Reputation: 824
I am trying to run a method that logs into facebook. The success callback of the login requests the current user's id, their events, their friends list and then runs through the friends list and requests the events for each of their friends and compares each friend's list of events with the current user's events.
The reason I run this as many separate requests is that it seemed more efficient to break it up so I wouldn't get such a huge blob of data all at once and choke up my app. Now I am not so sure.
I would like to get some advice on whether I should just make one big ajax request to get all the data, or whether I should break it up into smaller calls.
And if I should break it up into smaller calls, could I get some advice on the best way to do so? For example, should I chain them all as callbacks to each other?
It seems like the way forward is: 1. Get the user's id
Get the user's event list AND get the user's friend list could be executed independently and not have to be chained together
Get the user's friend list (as a callback to step 2 - after event list and friend list has been received)
Run the user's events vs their friend's events for each friend (as a callback to step 3)
(Sorry about the dodgy formatting - I tried wrestling with the code formatting but for some reason, it just didn't want to work today :( )
function collectFriendsRankedByCommonEvents(){
var myId;
var eventComparisonData = [];
var myData;
var myFriendsList;
//login with permission to userEvents, Friendslist and friend's events
FB.login(function(response){
if(response.status == 'connected'){
FB.api('/me', function(response) { myId = response['id'] });
FB.api((myId + '?fields=id,events'), 'GET', function(response){ myData = response })

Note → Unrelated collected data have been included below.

-- ==== Sys2Proof/Laws/Ops.lean ====
section
/-! SUPPORT. What each shared operation can do, said once: `guarded`, `finish`, `withLayout`, `fetch`, the push, and one
step. Later proofs cite these and do not unfold the operations. -/

namespace Sys2Proof.Machine

theorem guarded_of_fits {s : State} {bs : List Bytes} (h : ∀ b ∈ bs, withinMax s.config b = true) (k : StepOutcome) :
    guarded s bs k = k := by
  simp [guarded, List.all_eq_true.mpr h]

/-- Either every buffer fits and the command goes on, or it is refused (R14). -/
theorem guarded_cases (s : State) (bs : List Bytes) (k : StepOutcome) :
    ((∀ b ∈ bs, withinMax s.config b = true) ∧ guarded s bs k = k) ∨
      ((∃ b ∈ bs, withinMax s.config b = false) ∧ guarded s bs k = .refused .bufferTooLong) := by
  by_cases h : ∀ b ∈ bs, withinMax s.config b = true
  · exact .inl ⟨h, guarded_of_fits h k⟩
  · refine .inr ⟨by simpa using h, ?_⟩
    simp only [guarded]
    rw [if_neg (fun hall => h (List.all_eq_true.mp hall))]

theorem guarded_next {s t : State} {bs : List Bytes} {k : StepOutcome} (h : guarded s bs k = .next t) : k = .next t := by
  rcases guarded_cases s bs k with ⟨-, e⟩ | ⟨-, e⟩ <;> simp_all

@[simp] theorem finish_ok (s : State) (r : Result) : finish s (.ok r) = .next (s.answer (.ok r)) := rfl
@[simp] theorem finish_error (s : State) (e : ErrorKind) : finish s (.error e) = .next (s.answer (.error e)) := rfl
@[simp] theorem raise_eq (s : State) (e : ErrorKind) : raise s e = .next (s.answer (.error e)) := rfl

/-- Ending a command always gives a next state, which differs from the one before in the reply alone (R252). -/
theorem finish_next {s t : State} {r : Except ErrorKind Result} (h : finish s r = .next t) : t = s.answer (replyOf r) := by
  simpa [finish] using h.symm

/-- A record command goes on with a well-formed layout, and is refused without one (R8, R212). -/
theorem withLayout_cases (s : State) (kind : RecordKind) (k : Layout → StepOutcome) :
    (∃ L, layoutOf s.config kind = some L ∧ layoutWf L = true ∧ withLayout s kind k = k L) ∨
      (layoutOf s.config kind = none ∧ withLayout s kind k = .refused (.missingLayout kind)) ∨
      ∃ L, layoutOf s.config kind = some L ∧ layoutWf L = false ∧
        withLayout s kind k = .refused (.illFormedLayout kind) := by
  unfold withLayout
  cases h : layoutOf s.config kind with
  | none => exact .inr (.inl ⟨rfl, rfl⟩)
  | some L =>
    cases hw : layoutWf L with
    | true => exact .inl ⟨L, rfl, hw, by simp [hw]⟩
    | false => exact .inr (.inr ⟨L, rfl, hw, by simp [hw]⟩)

@[simp] theorem fetch_nil {s : State} (h : s.pending = []) : fetch s = none := by simp [fetch, h]
@[simp] theorem fetch_cons {s : State} {i : HostInput} {rest : List HostInput} (h : s.pending = i :: rest) :
    fetch s = some (i, { s with pending := rest }) := by simp [fetch, h]

/-- The push either adopts the fragment into its slot and answers, or meets the model fault (R162, R258). -/
theorem pushFragment_cases (frag : Fragment) (s : State) :
    (withinCapacity s.config (joinedBuffer (s.slot frag.channelId) frag).length = true ∧
      pushFragment frag s = .next ((s.setSlot frag.channelId
        (adoptedSlot frag (joinedBuffer (s.slot frag.channelId) frag))).answer
          (.ok (.complete (if frag.isFinal then some (joinedBuffer (s.slot frag.channelId) frag) else none))))) ∨
    (withinCapacity s.config (joinedBuffer (s.slot frag.channelId) frag).length = false ∧
      pushFragment frag s = .fault .reasmOverflow) := by
  unfold pushFragment
  cases h : withinCapacity s.config (joinedBuffer (s.slot frag.channelId) frag).length
  · exact .inr ⟨rfl, by simp [h]⟩
  · exact .inl ⟨rfl, by simp [h]⟩

/-- R163's continuation test in numbers. -/
theorem continuesSlot_iff (slot : Slot) (frag : Fragment) :
    continuesSlot slot frag = true ↔
      slot.st = .accumulating ∧ frag.fragmentId.toNat = (slot.lastId.toNat + 1) % 64 ∧ slot.closed = false := by
  have : frag.fragmentId = slot.lastId + 1 ↔ frag.fragmentId.toNat = (slot.lastId.toNat + 1) % 64 := by
    rw [← BitVec.toNat_inj, BitVec.toNat_add]; rfl
  rw [← this]
  simp [continuesSlot, and_assoc]

/-- The waiting unit, the host's reset, and a command: what one step can be (R6, R271). -/
theorem step_cases (s : State) :
    (s.pending = [] ∧ step s = .next s) ∨
    (∃ rest, s.pending = .reset :: rest ∧ step s = .next ({ s with pending := rest } : State).resetUnit) ∨
    ∃ c rest, s.pending = .command c :: rest ∧ step s = perform c { s with pending := rest } := by
  cases h : s.pending with
  | nil => exact .inl ⟨rfl, by simp [step, h, idle]⟩
  | cons i rest =>
    cases i with
    | reset => exact .inr (.inl ⟨rest, rfl, by simp [step, fetch_cons h]⟩)
    | command c => exact .inr (.inr ⟨c, rest, rfl, by simp [step, fetch_cons h]⟩)

/-- A reserved opcode ends with IllegalOp, or is refused for an operand over the limit (R63, R14). -/
theorem reservedOpcode_cases (o : Operands) (s : State) :
    ((∀ b ∈ operandBuffers o, withinMax s.config b = true) ∧
      reservedOpcode o s = .next (s.answer (.error .illegalOp))) ∨
    ((∃ b ∈ operandBuffers o, withinMax s.config b = false) ∧ reservedOpcode o s = .refused .bufferTooLong) :=
  guarded_cases s (operandBuffers o) (raise s .illegalOp)

/-- Performing a command: an instruction's meaning, what a reserved opcode gives, or a refusal (R63, R258). -/
theorem perform_cases (c : Command) (s : State) :
    (∃ i, decode c = .instr i ∧ perform c s = exec i s) ∨
    (decode c = .reserved ∧ perform c s = reservedOpcode c.operands s) ∨
    (decode c = .illTyped ∧ perform c s = .refused .illTypedOperand) := by
  cases h : decode c with
  | instr i => exact .inl ⟨i, rfl, by simp [perform, h]⟩
  | reserved => exact .inr (.inl ⟨rfl, by simp [perform, h]⟩)
  | illTyped => exact .inr (.inr ⟨rfl, by simp [perform, h]⟩)

end Sys2Proof.Machine
end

FB.api((myId + '?fields=id,friends'), 'GET', function(response){ myFriendsList = response })
for(i=0; i < myFriendsList.length; i++){
var thisFriendId = myFriendsList[i]
var thisFriendData; //call to API to request friend's event data
var comparisonWithThisFriend = compareFriendEventsWithMe(myData, thisFriendData);
}
eventComparisonData.push(comparisonWithThisFriend);
} else { console.log('couldn\'t connect to facebook') }
},
{scope: 'user_friends, friends_events'}
);
//to iterative rendering method
}
Upvotes: 0
Views: 128
Reputation: 6572
In most cases you're best to do as few HTTP requests as possible. In any app an HTTP request is expensive and the weakest point of failure (consider mobile environment with fluctuating network connection) so if you can, just do everything in one request. It also makes your code more maintainable as it avoids callback chaining.
Unless you're receiving a multi-megabyte response, this shouldn't impact on performance. If you find that parsing the response does take time, you can use a Web Worker; this moves the parsing task to the background, freeing up the main thread so you can show feedback while its processing.